Agenda
Matin : Fondamentaux & première spec
- Pourquoi le vibe coding échoue : hallucinations, régressions, tests corrompus
- Workflows de codage IA : inline, agentique, spec-driven, dark factory
- Principe SDD : la spec comme source de vérité unique, séparation de l’intent et de l’implémentation
- Analyse métier pour les LLMs : machines à états Mermaid, tables de décision, BDD, invariants
- Exercice 1 : Prompter une feature complexe de manière vague — ressentir le point de douleur
- Exercice 2 : Transformer la même feature en spec complète avec modèles de données, machine à états et définition du fini
Après-midi : Ingénierie agentique, architecture & stratégie
- Quatre disciplines : prompt, context, intent et spec engineering
- Contraintes d’architecture IA : limites de contexte, principes SDR, tranches verticales, SCS
- Green-field vs. brown-field : strangler fig, découverte avant mutation, génération zero-trust
- Exercice 3 : Spec + agent → plan avant code → revue avec agent reviewer
- Exercice 4 : Refactorer le code de l’exercice 3 selon les principes SDR
- Exercice 5 : Dark Factory — remettre la spec à un nouvel agent, laisser implémenter de manière autonome
Méthode
Cinq blocs d’exercices s’enchaînent : la feature de l’exercice 1 est portée jusqu’à la simulation Dark Factory de l’exercice 5. Tous les exercices peuvent être réalisés avec votre propre projet. Les participants sans projet propre recevront un projet d’exercice.
Prérequis
Plusieurs années de développement logiciel professionnel. Expérience active avec au moins un assistant de codage IA (Copilot, Cursor, Claude Code, ChatGPT pour le code, etc.).
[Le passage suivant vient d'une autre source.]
-- ==== Sys2Proof/Touches.lean ====
section
/-! DEFINITION. The parts of the state that each command may change, for the statement of their frames. -/

namespace Sys2Proof.Machine

open Sys2Proof

/-- What an instruction of a tile changes: the tile, and the request line and the claim of the interrupt controller when its run ends (11 R370). -/
def tileParts : List Part :=
  [Part.reg RegGroup.ic, Part.tiles, Part.ic]

/-- What a store instruction of a tile changes: memory too. -/
def tileStoreParts : List Part :=
  [Part.reg RegGroup.ic, Part.mem, Part.tiles, Part.ic]

/-- What a write of a register may change, by address or by a mailbox command: the register, what its meaning acts on, and the free values that it takes. -/
def writeParts : List Part :=
  regParts ++ [Part.now, Part.mem, Part.fresh, Part.seq, Part.time, Part.pulses, Part.lk, Part.evts, Part.ports, Part.axes,
  Part.sdclk, Part.fbs, Part.loops, Part.arms, Part.kiln, Part.tiles, Part.stk, Part.pc, Part.ic, Part.si, Part.eth, Part.chain,
  Part.mb, Part.boot]

/-- What a read may change: rc registers, capture buffers, event queues, and the slot of its command. -/
def readParts : List Part :=
  regParts ++ [Part.fresh, Part.rdata, Part.caps, Part.evts, Part.kiln, Part.mb]

/-- What a reset changes: everything but the queue. -/
def resetParts : List Part :=
  regParts ++ [Part.now, Part.mem, Part.fresh, Part.rdata, Part.ident, Part.seq, Part.time, Part.caps, Part.pulses, Part.lk,
  Part.evts, Part.pwr, Part.ports, Part.axes, Part.sdclk, Part.filters, Part.fbs, Part.loops, Part.arms, Part.kiln,
  Part.plannerRan, Part.planDue, Part.tiles, Part.stk, Part.pc, Part.ic, Part.si, Part.eth, Part.chain, Part.claspA, Part.claspB,
  Part.mb, Part.boot]
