-- ==== Sys2Proof/Certificates/Slice0/Obligations.lean ====
section
/-! DEFINITION. The statements for the provers: what holds of every command and step, then what each command does, family by family. -/

open Sys2Proof Sys2Proof.Machine

/-- For every command c, queue q and state s, step of s with c in front of q waiting is exec of c on s with q waiting. With an empty queue, step answers the state with device time moved on by 1 ns and nothing else changed. What an empty queue does is the model's choice, log entry 43. (Drawn from R21.) (00_scope.md, 01_islands_and_the_servo_period.md, spec/opcode_table.json) -/
def Obligations.StepRunsFront : Prop :=
  (∀ (c : Instr) (q : List Instr) (s : State), step (s.withPending (c :: q)) = exec c (s.withPending q))
  ∧ (∀ s : State, s.pending = [] → step s = .next { s with now := max s.now (s.now + 256) })

/-- At State.reset the queue is empty, every register reads its reset value (for the microstep tables the sine entries), no byte is listed in memory or flash, device time is 0, the OTP is blank, no tile runs a task and no joint port has a gate on. The value of a register that the spec gives no reset value for is the model's choice (log entries named in NOTES.md). State.reset has its memory and its flash in the canonical form: addresses strictly rising and no listed byte equal to what an unlisted address reads as. The form is the model's (log 7). (01_islands_and_the_servo_period.md, 02_cell_time.md, 03_gate_drive_ports.md, 04_feedback_and_current_sensing.md, 05_control_engine.md, 06_motion_and_steps.md, 07_kiln_solver.md, 10_stack_scheduling_and_placement.md, 11_interrupt_controller.md, 12_safety_functions.md, 14_chain_bus.md, 18_boot_otp_and_updates.md) -/
def Obligations.ResetState : Prop :=
  (State.reset.pending = [] ∧ (∀ r, State.reset.rd r = regReset r) ∧ State.reset.mem = [] ∧ State.reset.boot.flash = [] ∧ State.reset.now = 0
  ∧ (∀ a, State.reset.otpWord a = 0) ∧ (∀ t, (State.reset.tile t).task = none) ∧ (∀ n, State.reset.gatesOff n) ∧ State.reset.outputsOff)
  ∧ (State.reset.memoryWf)

/-- For every state whose memory and flash are in the canonical form (addresses strictly rising, no listed byte equal to what an unlisted address reads as), the next state of a step, whatever command waits in front, has them in that form. The form is the model's (log 7). (00_scope.md, 18_boot_otp_and_updates.md) -/
def Obligations.StepKeepsMemoryCanonical : Prop :=
  ∀ s t : State, s.memoryWf → step s = .next t → t.memoryWf

/-- For every state, in the next state of a step every OTP bit that was 1 is 1 still, whatever command waits in front. (Drawn from R548.) (18_boot_otp_and_updates.md) -/
def Obligations.StepKeepsOtpBits : Prop :=
  ∀ (s t : State), step s = .next t → ∀ (a : Nat) (i : Nat), (s.otpWord a).getLsbD i = true → (t.otpWord a).getLsbD i = true

/-- For every state, the queue of the next state of a step is the queue without its front command (an empty queue stays empty): no command adds, drops or reorders a waiting one. The queue is the model's (log 43). (00_scope.md, spec/opcode_table.json) -/
def Obligations.StepTakesFront : Prop :=
  ∀ s t : State, step s = .next t → t.pending = s.pending.drop 1

/-- For every state, device time in the next state of a step is at or after what it was, and so is the count of free values used, so that no free value is drawn twice. Device time is the model's clock behind the cell time of R51 (log 2); the count is the model's own field (log 4). (Drawn from R51.) (00_scope.md, 02_cell_time.md) -/
def Obligations.TimeAndFreeValuesGoForward : Prop :=
  (∀ s t : State, step s = .next t → s.now ≤ t.now)
  ∧ (∀ s t : State, step s = .next t → s.fresh ≤ t.fresh)

/-- ISL_CLK_WRITE with no joint port armed and neither code 0b11 stores both codes. PERIOD_SEL_WRITE with no joint port armed stores the bit; where the sequencer runs, no restart is pending and the length differs from the one in force, a restart is pending at the next capture instant of the separation cycle. REF_LOSS sets HOLDOVER and REF_LOST, marks the reference absent, writes record 0x0010 and takes the time service out of ACQUIRE or LOCKED (toHoldover). PLL_RELOCK clears HOLDOVER, marks the reference present and lets the time service reacquire. CLOCK_FAULT moves device time to its instant, clears PLL_LOCK, keeps the fault and acts on the safety island (safeClockFault). PLL_FIRST_LOCK without a clock fault before it only sets PLL_LOCK. TIME_BASE_START, before the start and with PLL_LOCK 1, moves device time to the grid instant at or after it, where the time base starts and period 0 begins with PERIOD_CNT 0. WINDOW_EDGE, while the sequencer runs and no restart is due at the boundary of the next period: device time moves to that boundary, PERIOD_CNT shows the period, the next one is counted, and then, in this order, the rate step, the comparison of the new period, a planned handover, the joins of both planes, the window edge of the filters and feedback units, the boundary of Stack and that of the loop table take place. PERIOD_RESTART with a restart pending at r: device time moves to r, PERIOD_CNT reads 0, period 0 has begun at r, no restart is pending, and the length in force is the one PERIOD_SEL selects. (Drawn from R24, R30, R31, R32, R34, R47, R51, R60, R33, R36, R49.) (01_islands_and_the_servo_period.md, 02_cell_time.md) -/
def Obligations.ClockAndPeriodCommandsComplete : Prop :=
  (∀ (v : Word) (s : State), s.anyArmed = false → getBits v 0 2 ≠ 3 → getBits v 4 2 ≠ 3 → exec (.islClkWrite v) s = .next ((s.put ISL_CLK.EMBER_SEL (getBits v 0 2)).put ISL_CLK.KILN_SEL (getBits v 4 2)))
  ∧ (∀ (long : Bool) (s : State), s.anyArmed = false → ∃ t, exec (.periodSelWrite long) s = .next t ∧ t.is PERIOD_CFG.PERIOD_SEL = long ∧ ((s.seq.running = true → s.seq.restart = none → long ≠ s.seq.long → t.seq.restart = some s.nextCapture)))
  ∧ (∀ (s : State), exec (.refLoss) s = .next ((({ (s.flag ISL_STAT.HOLDOVER).flag ISL_STAT.REF_LOST with time := { s.time with refPresent := false } } : State).post 0x0010 2 s.cellAddr [1]).toHoldover))
  ∧ (∀ (s : State), exec (.pllRelock) s = .next (({ s.put ISL_STAT.HOLDOVER 0 with time := { s.time with refPresent := true } } : State).reacquire))
  ∧ (∀ (at_ : Nat) (s : State), exec (.clockFault at_) s = .next (({ (s.advance at_).put ISL_STAT.PLL_LOCK 0 with time := { s.time with clockFault := true } } : State).safeClockFault))
  ∧ (∀ (s : State), s.time.clockFault = false → exec (.pllFirstLock) s = .next (s.flag ISL_STAT.PLL_LOCK))
  ∧ (∀ (s : State), s.time.start = none → s.is ISL_STAT.PLL_LOCK = true → ∃ t, exec (.timeBaseStart) s = .next t ∧ t.now = max s.now (ceilTo gridUnits s.now) ∧ t.time.start = some t.now ∧ t.time.ofs = 0 ∧ t.rd PERIOD_CNT = 0 ∧ t.seq.running = true ∧ t.seq.base = t.now ∧ t.seq.next = 0)
  ∧ (∀ (s : State), s.seq.running = true → s.seq.restartDue (s.boundary s.seq.next) = false → exec (.windowEdge) s = .next ((((((({ s.advance (s.boundary s.seq.next) with seq := { s.seq with next := s.seq.next + 1 } } : State).wr PERIOD_CNT (BitVec.ofNat 32 s.seq.next)).rateStep.nextPeriod.plannedHandover).transferJoin s.seq.next 0).transferJoin s.seq.next 1).senseEdge (s.boundary s.seq.next)).stackEdge s.seq.next |>.loopTableEdge s.seq.next))
  ∧ (∀ (r : Time) (s : State), s.seq.restart = some r → ∃ t, exec (.periodRestart) s = .next t ∧ t.now = max s.now r ∧ t.rd PERIOD_CNT = 0 ∧ t.seq.base = r ∧ t.seq.next = 0 ∧ t.seq.restart = none ∧ t.seq.long = s.is PERIOD_CFG.PERIOD_SEL)

/-- No command stops the block: exec never answers a fault or a refusal. For every command c and state s, exec answers a next state that has the same queue as s and is the same as s in every part that touches c does not list. A part is a group of registers (RegGroup: clock, time base, joint ports, loops and so on) or one field of State beside the queue and the register file (device time, memory, tiles and so on); in a group of registers, being the same means that every register of the group reads the same. The list of each command is the definition touches. (00_scope.md, spec/opcode_table.json) -/
def Obligations.CommandsChangeOnlyTheirParts : Prop :=
  (∀ (c : Instr) (s : State), ∃ t, exec c s = .next t ∧ s.sameBut (touches c) t ∧ t.pending = s.pending)
  ∧ (∀ (c : Instr) (s : State), ∃ t, exec c s = .next t)

/-- For every word v and state: with no joint port armed and neither field of v equal to 0b11, ISL_CLK_WRITE leaves ISL_CLK.EMBER_SEL and ISL_CLK.KILN_SEL at the fields of v and everything else as it was. With a joint port armed, or 0b11 in either field, it leaves the state as it was but for ISL_STAT.SEL_REFUSED, which is set, whether or not v would change a selection. (R24) -/
def Obligations.ClockSelectRule : Prop :=
  (∀ (v : Word) (s : State), s.anyArmed = false → getBits v 0 2 ≠ 3 → getBits v 4 2 ≠ 3 → exec (.islClkWrite v) s = .next ((s.put ISL_CLK.EMBER_SEL (getBits v 0 2)).put ISL_CLK.KILN_SEL (getBits v 4 2)))
  ∧ (∀ (v : Word) (s : State), (s.anyArmed = true ∨ getBits v 0 2 = 3 ∨ getBits v 4 2 = 3) → exec (.islClkWrite v) s = .next (s.flag ISL_STAT.SEL_REFUSED))

/-- REGISTER_WRITE by a master whose accesses act: of TSP_INGRESS it replaces bits 23 to 0 (rw) and keeps the reserved bits above; of PERIOD_CNT (ro) it changes nothing of the word; of ISL_STAT it clears the w1c bits (3 and 2) that are written 1 and keeps the others. By a master whose writes of the register do not act, as a tile of the plane that is not active, it leaves the state as it was. Through Window T it only sets HM_DB_STAT.T_WRITE. READ_CLEAR of OVR_CNT (rc) by a master whose accesses act answers the word and leaves it 0; of TSP_ASYM (rw) it answers the word and leaves the rest of the state as it was; through Window T it answers the word of a register that Window T maps, and 0 of any other, and leaves the rest of the state as it was. (Drawn from R6, R7, R485, R510, R528.) (00_scope.md, 15_plane_redundancy.md, 16_hearth_host_interface.md) -/
def Obligations.RegisterAccessComplete : Prop :=
  (∀ (who : Who) (p : Fin 20) (v : Word) (s : State), s.acts who = true → ∃ t, exec (.registerWrite who (TSP_INGRESS p) v 0) s = .next t ∧ t.rd (TSP_INGRESS p) = (s.rd (TSP_INGRESS p) &&& 0xFF000000) ||| (v &&& 0x00FFFFFF))
  ∧ (∀ (who : Who) (v : Word) (s : State), s.acts who = true → ∃ t, exec (.registerWrite who PERIOD_CNT v 0) s = .next t ∧ t.rd PERIOD_CNT = s.rd PERIOD_CNT)
  ∧ (∀ (who : Who) (v : Word) (s : State), s.acts who = true → ∃ t, exec (.registerWrite who ISL_STAT v 0) s = .next t ∧ t.rd ISL_STAT = s.rd ISL_STAT &&& ~~~(v &&& 0xC))
  ∧ (∀ (who : Who) (r : Reg) (v : Word) (s : State), who ≠ .windowT → s.writes who r = false → (∀ k, r ≠ .ic (.IC_SW_CLR k)) → exec (.registerWrite who r v 0) s = .next (s))
  ∧ (∀ (r : Reg) (v same : Word) (s : State), exec (.registerWrite .windowT r v same) s = .next (s.flag HM_DB_STAT.T_WRITE))
  ∧ (∀ (who : Who) (n : Fin 64) (s : State), s.acts who = true → ∃ t, exec (.readClear who (OVR_CNT n) none) s = .next t ∧ t.rdata = [s.rd (OVR_CNT n)] ∧ t.rd (OVR_CNT n) = 0)
  ∧ (∀ (who : Who) (p : Fin 20) (s : State), who ≠ .windowT → exec (.readClear who (TSP_ASYM p) none) s = .next (s.answer [s.rd (TSP_ASYM p)]))
  ∧ (∀ (r : Reg) (s : State), exec (.readClear .windowT r none) s = .next (s.answer [if inWindowT r then s.peek r else 0]))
Vous devez être capable de lire et d’évaluer du code TypeScript ou Python. Nous ne couvrons pas les bases de Git, des tests ou de l’architecture.
FAQ
Quel outil dois-je apporter ? Rien — nous travaillons dans GitHub Codespaces. Il vous suffit d’un navigateur et d’un compte GitHub.
Que faire si je ne peux pas apporter mon propre code ? Un projet d’exercice sera fourni. Tous les exercices peuvent être réalisés avec ce projet.
Est-ce pertinent pour les codebases brown-field et legacy ? Oui. L’après-midi couvre explicitement les stratégies brown-field — strangler fig, découverte avant mutation, génération zero-trust pour les codebases existantes.
En quoi cette formation diffère-t-elle d’un atelier Copilot ? Un atelier Copilot vous montre comment utiliser les outils IA. Cette formation vous montre pourquoi cela seul ne suffit pas — et quelle discipline de spécification et d’architecture est nécessaire pour que le code IA fonctionne de manière fiable dans les codebases de production.
Que se passe-t-il si la session pilote n’a pas lieu ? Remboursement intégral. Sans discussion.
Quand a lieu la formation régulière ? La session régulière est prévue pour Q3/Q4 2026. Les participants au pilote bénéficient d’une priorité d’inscription.